# Thanks for the incentive!



## minerva (Apr 12, 2010)

Hi all
I got to thinking the other evening what on earth could I contribute to a forum with so many talented members?
The answer came with an assessment of what I personally had gained from my lurking over the past two years (with the occasional post/comment)
Surprisingly I came to the conclusion that what I had gained most from your individual inputs was the confidence to "have a go".
Over the past two years I have avidly read anything that I thought would subscribe to an improvement in my workshop technique or indeed my workshop equipment, be it modifications to my small 7 x 12 lathe or making the basic tooling found in every-day workshops.
Now I haven't up to now had the foresight to fully document a "build" but attached is a photograph of my new shiny QCTP manufactured on the 7X12 with the addition of a vertical slide. It works a treat and the outlay was just under £10. (Toolpost and 15 holders)
So many thanks to you all for the encouragement . one member even has it written under his avatar "if you don't try it you will never know if you can do it. (thanks Bogs)
Now my new milling machine is to be delivered next Monday and the shenanigans will really begin
so "watch this space" 
Regards
TerryT


----------



## stevehuckss396 (Apr 12, 2010)

Great job on the QCTP. 

Don't be afraid to post anything. Everybody likes the complex builds but the simple wobblers are cool also. As long as it has a few shiny parts, I'll be looking at it.


----------



## zeeprogrammer (Apr 12, 2010)

Fantastic TerryT.
I know what you mean. It's great isn't it?
And great job on the QCTP! Nice!
Be sure and post pics of the mill!


----------



## Troutsqueezer (Apr 12, 2010)

Terry, if you built that ship in your avatar, you should have no trouble with metal! I'll be watching this space. 

-Trout


----------



## minerva (Apr 13, 2010)

Hi guys, Steve,Zee,Trout 
Thanks all for the +ve comments.
As to the avatar trout, it's an ongoing 1:98 project build of HMS Victory, Admiral lord Nelson's flagship. I've been working on her on and off for the past 4 years ever since I found out a ggggrandfather of mine was a shipwright on said ship. As an ex pattern-maker the wood bit holds few mysteries after 65 years practice, which is more than can be said for metal-machining! however as I said before time will tell.
Regards 
Terry


----------



## joe d (Apr 13, 2010)

Terry

A little off-topic as regards machining, but as you are a Victory kind of fellow, check out this 

[ame]http://www.youtube.com/watch?v=L2WdU3Zkeig[/ame] 

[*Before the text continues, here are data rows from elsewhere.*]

-- ==== Sys2Proof/Tests/Slice0.lean ====
section
/-! SUPPORT. The tests of the model, and for every statement with hypotheses a state and operands that meet them. The expected
values are the manual's own (its worked examples and tables) or are calculated by hand from its rules. -/

namespace Sys2Proof.Tests

open Machine

/-! The theorems here are checked one after another: each is a long evaluation, and they would otherwise all be under way at once. -/
set_option Elab.async false

/-! A small device: one partition that owns every pier, one context with a handler, one launch of one block with one span on pier 0.
Its page table maps the code at 0x10000, data at 0x20000 (in the TLBs) and 0x60000 (not there), a page that is away at 0x30000, and
nothing at 0x40000. -/

def leafAt (loc frame : Nat) : Word := BitVec.ofNat 64 (2 ^ 62 * loc + 2 ^ 59 + frame + 0x61F)

def tables : List Host.Cell :=
  ((((((State.reset.codeTables.putWord 0x40210 (leafAt 1 0x60000)).putWord 0x40218 (leafAt 0 0)).putWord 0x40230 (leafAt 1 0x70000)).putWord
    0x40228 (leafAt 2 0x80000)).putWord 0x40238 (leafAt 1 0x90000)).putWord 0x40240 (leafAt 1 0xA0000)).mem

def context : Context := { id := 1, part := 0, number := 3, queue := 0, ptroot := 0x10000, handler := 0x18000, tfbase := 0x70000, fabase := 0x80000,
                           savebase := 0x20000, savesize := 0x10000 }

def theLaunch : Launch :=
  { id := 2, ctx := 1, part := 0, prio := 0, gang := false, note := false, args := 0, nblk := 1, deck := 65536, tiles := 1,
    range := [(0, 1), (0, 0), (0, 0), (0, 0)], roles := [⟨0x10000, 64, 1⟩], nodes := [⟨0x10100, 64, 4, 2⟩], donea := 0, donev := 7, trees := 0,
    lidx := some 0, byLnch := false, started := true, next := [1, 0, 0, 0], records := 1 }

def theBlock : Block := { launch := 2, idx := 0, pier := 0, bytes := 65536, tiles := [{}], live := [5] }

/-- The span: lane l holds l in v0 and 8 l in v2; s4 and s5 hold 0x20000 and 0x30000. -/
def theSpan : Span :=
  { id := 0, uid := 5, ctx := 1, part := 0, launch := 2, blk := 0, idx := 0, role := 0, budget := 64, seq := 10,
    lanes := List.replicate 32 { st := .ready, pc := 0x10000 }
    vregs := (List.range 32).map (fun l => (l, BitVec.ofNat 32 l)) ++ (List.range 32).map (fun l => (64 + l, BitVec.ofNat 32 (8 * l)))
    sregs := [(4, 0x20000), (5, 0x30000), (6, 100)] }

def dataTlb (pier : Option Nat) (page frame : Nat) : TlbEntry :=
  { pier := pier, die := 0, part := 0, ctx := 1, page := page, size := 16, frame := frame, pkind := .c, rd := true, wr := true, ex := true, dirty := true }

def demo : State :=
  { boot := .running, uid := 50, picked := some 0, parts := [wholePart], ctxs := [context], launches := [theLaunch], blocks := [theBlock],
    spans := [theSpan], mem := tables, tlb := [dataTlb (some 0) 1 0x50000, dataTlb (some 0) 2 0x60000],
    queues := [{ id := 0, rbase := 0x1000, rsize := 4, ebase := 0x8000, esize := 4, st := .running }], tierSize := 786432 }

/-- The same with the span changed. -/
def with_ (f : Span → Span) : State := { demo with spans := [f theSpan] }

/-! Conditions that can be evaluated. -/

/-- Is the word free to issue at `s`, whatever doom its lanes have, with what else is asked of the issue? -/
def issues (i : Instr) (s : State) (also : Span → List Nat → Word → Bool) : Bool :=
  match s.picked with
  | none => false
  | some id => match s.span? id with
    | none => false
    | some sp0 => decide (sp0.id = id) && !sp0.held && match sp0.select with
      | none => false
      | some (sp, I, a) => !sp.interlocked (shape i).uses I && (shape i).uses.v.all (fun k => decide (k < sp.budget)) &&
          sp.results.all (fun r => !r.hits (shape i).uses I) && also sp I a

/-- Does the word issue with its effect? -/
def meets (i : Instr) (s : State) (also : Span → List Nat → Word → Bool := fun _ _ _ => true) : Bool :=
  issues i s fun sp I a => I.all (fun l => !sp.doomedAt l) && also sp I a

theorem issues_issuing {i : Instr} {s : State} {also : Span → List Nat → Word → Bool} (h : issues i s also = true) :
    ∃ sp0 sp I a, Issuing s sp0 sp I a ∧ sp.interlocked (shape i).uses I = false ∧ (∀ k ∈ (shape i).uses.v, k < sp.budget) ∧
      (∀ r ∈ sp.results, r.hits (shape i).uses I = false) ∧ also sp I a = true := by
  unfold issues at h
  split at h
  · cases h
  · rename_i id hp
    split at h
    · cases h
    · rename_i sp0 hs
      simp only [Bool.and_eq_true, decide_eq_true_eq, Bool.not_eq_true'] at h
      obtain ⟨⟨rfl, hf⟩, h⟩ := h
      split at h
      · cases h
      · rename_i sp I a hsel
        simp only [Bool.and_eq_true, List.all_eq_true, decide_eq_true_eq, Bool.not_eq_true'] at h
        obtain ⟨⟨⟨h1, h2⟩, h3⟩, h4⟩ := h
        exact ⟨sp0, sp, I, a, { picked := hp, there := hs, free := hf, select := hsel }, h1, h2, h3, h4⟩

theorem meets_clear {i : Instr} {s : State} {also : Span → List Nat → Word → Bool} (h : meets i s also = true) :
    ∃ sp0 sp I a, Clear i s sp0 sp I a ∧ also sp I a = true := by
  obtain ⟨sp0, sp, I, a, hi, h1, h2, h3, h4⟩ := issues_issuing h
  simp only [Bool.and_eq_true, List.all_eq_true, Bool.not_eq_true'] at h4
  exact ⟨sp0, sp, I, a, { hi with unlocked := h1, budget := h2, answered := h3, alive := h4.1 }, h4.2⟩

/-- The state after an outcome, where there is one. -/
def after (o : Host.Outcome State Fault Refusal) : State := match o with | .next t => t | _ => {}

/-- The span after it, and whether the outcome is a next state. -/
def spanAfter (o : Host.Outcome State Fault Refusal) : Span := ((after o).span? 0).getD theSpan

/-! Words worked out in the manual, one or more for each family (chapters 4, 5, 6, 9, 13, 16, 17). -/

theorem test_decode_control : decode 0x220040001FFFFFFD = .ok (.bra { ctl := { guard := .pred 1 false }, d := 0, a := 0, y := true, off := -3 }) ∧
    decode 0x000100C00000005F = .ok (.call { ctl := {}, d := 6, a := 0, y := false, off := 0x5F }) := by decide +kernel

theorem test_decode_predicate :
    decode 0x001802400240000A = .ok (.cmpImm { ctl := {}, d := 0x12, a := 0, ty := .s32, cond := .lt, ct := .set, imm := 10 }) := by decide +kernel

theorem test_decode_integer : decode 0x2620002000C80080 = .ok (.add { ctl := { guard := .pred 3 false }, d := 1, a := 0, b := 6, kb := true, ty := .s32 }) ∧
    decode 0x0028002002000064 = .ok (.addImm { ctl := {}, d := 1, a := 0, ty := .s32, imm := 100 }) := by decide +kernel

theorem test_decode_lane : decode 0x0031810080000080 = .ok (.reds { ctl := {}, d := 8, a := 4, ty := .s32 }) := by decide +kernel

theorem test_decode_memory : decode 0x0040402000550800 = .ok (.st { ctl := {}, d := 1, a := 0, ka := true, b := 2, scope := .sys, size := 2 }) ∧
    decode 0x404060E01FE548C0 =
      .ok (.st { ctl := { w := true, u := true }, d := 7, a := 0, b := 0xFF, scope := .sys, order := .rel, size := 2, off := 192 }) := by decide +kernel

theorem test_decode_sync : decode 0x005020C080A50C00 = .ok (.atom { ctl := { u := true }, d := 6, a := 4, b := 5, scope := .sys, size := 3 }) ∧
    decode 0x0050802000552820 =
      .ok (.cas { ctl := {}, d := 1, a := 0, ka := true, b := 2, scope := .sys, order := .acq, size := 2, off := 0x20 }) ∧
    decode 0x0051C0001FE10000 = .ok (.barw { ctl := {}, b := 0xFF, scope := .block }) := by decide +kernel

theorem test_decode_ferry : decode 0x0060210180030000 = .ok (.fcpy { ctl := { u := true }, d := 8, a := 12, scope := .die }) ∧
    decode 0x0061208040030800 = .ok (.nsend { ctl := { u := true }, d := 4, a := 2, scope := .die, size := 2 }) := by decide +kernel

theorem test_decode_float : decode 0x0070C02040602410 = .ok (.ffma { ctl := {}, d := 1, a := 2, b := 3, c := 4, ty := .f32, f6 := 16 }) := by decide +kernel

theorem test_decode_conversion : decode 0x008000A0C0008088 = .ok (.cvt { ctl := {}, d := 5, a := 6, c := 0x10, ty := .s32, f6 := 8 }) ∧
    decode 0x0080418101480300 = .ok (.rng { ctl := {}, d := 12, a := 8, b := 10, kb := true, ty := .b128 }) := by decide +kernel

theorem test_decode_plane : decode 0x0090010141806800 = .ok (.pmma { ctl := {}, d := 8, a := 10, b := 12, c := 13 }) := by decide +kernel

theorem test_decode_task : decode 0x00A0230200000000 = .ok (.spawn { ctl := { u := true }, d := 24, a := 16 }) ∧
    decode 0x40A0C143000002C0 = .ok (.fjoin { ctl := { w := true }, d := 10, a := 24, ty := .b64 }) ∧
    decode 0x00A14100000002C0 = .ok (.fret { ctl := {}, d := 8, ty := .b64 }) := by decide +kernel

theorem test_decode_system : decode 0x00B0A1000000000A = .ok (.mtc { ctl := { u := true }, d := 8, f6 := 0x0A }) ∧
    decode 0x00B1612000000000 = .ok (.time { ctl := { u := true }, d := 9 }) := by decide +kernel

theorem test_decode_pair : decode 0x800012030084282C =
    .ok (.halfAddS32 { w := false, h0 := { d := 9, b := 1, k := 2 }, h1 := ⟨.fmulF32, { d := 10, b := 11, k := 0 }⟩ }) := by decide +kernel

/-- The manual's own example of a pair with three reads of one bank, and of the legal one beside it; a register that one half reads twice counts
once (R70). -/
theorem test_pair_banks :
    wf (.halfAddS32 { w := false, h0 := { d := 8, b := 12 }, h1 := ⟨.addS32, { d := 9, b := 16 }⟩ }) = false ∧
    wf (.halfAddS32 { w := false, h0 := { d := 8, b := 13 }, h1 := ⟨.addS32, { d := 12, b := 9 }⟩ }) = true ∧
    wf (.halfAddS32 { w := false, h0 := { d := 8, b := 8 }, h1 := ⟨.addS32, { d := 9, b := 12 }⟩ }) = true := by decide +kernel

/-! Ill-formed terms, one for each check of R75's forms: none of them is an instruction. -/

def ills (l : List (Instr × Ill)) : Bool := l.all fun p => decide (illegal p.1 = some p.2) && !wf p.1

def ALU : RRR := { ctl := {}, d := 1, a := 2, b := 3, ty := .s32 }

theorem test_wf_rrr : wf (.add ALU) = true ∧ ills [
    (.shfl { ALU with ctl := { u := true }, ty := .b32 }, .uniformMark), (.add { ALU with ctl := { u := true, guard := .pred 8 false } }, .guardField),
    (.add { ALU with ctl := { u := true }, ka := true }, .unusedField), (.fcmp { ALU with d := 0x12, ty := .f32, ka := true }, .unusedField),
    (.popc { ALU with b := 0, kb := true, ty := .b32 }, .unusedField), (.add { ALU with ctl := { u := true }, d := 64 }, .registerField),
    (.add { ALU with ty := .s64, d := 2, a := 3, b := 4 }, .registerField), (.add { ALU with b := 64, kb := true }, .registerField),
    (.add { ALU with c := 1 }, .registerField), (.add { ALU with ty := .f32 }, .reservedCode), (.add { ALU with f6 := 1 }, .unusedField)] = true := by
  decide +kernel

Would have enjoyed being there!

Cheers, Joe


----------



## Philjoe5 (Apr 13, 2010)

That's a slick looking QCTP Terry. Now you're the one giving incentives :bow:.
Thanks for posting the picture.

Cheers,
Phil


----------



## Blogwitch (Apr 13, 2010)

Terry,

So you tried it, and found you could do it.

Very nice toolpost indeed.

Bogs


----------



## minerva (Apr 13, 2010)

Hey Joe, awesome!!
and when you remember the gun crews could reload in something like 90 seconds, what a fearsome foe to be up against?

Phil.
thanks for the plaudits but a long way to go I think 

and John
as mentioned before you must take some of the credit


----------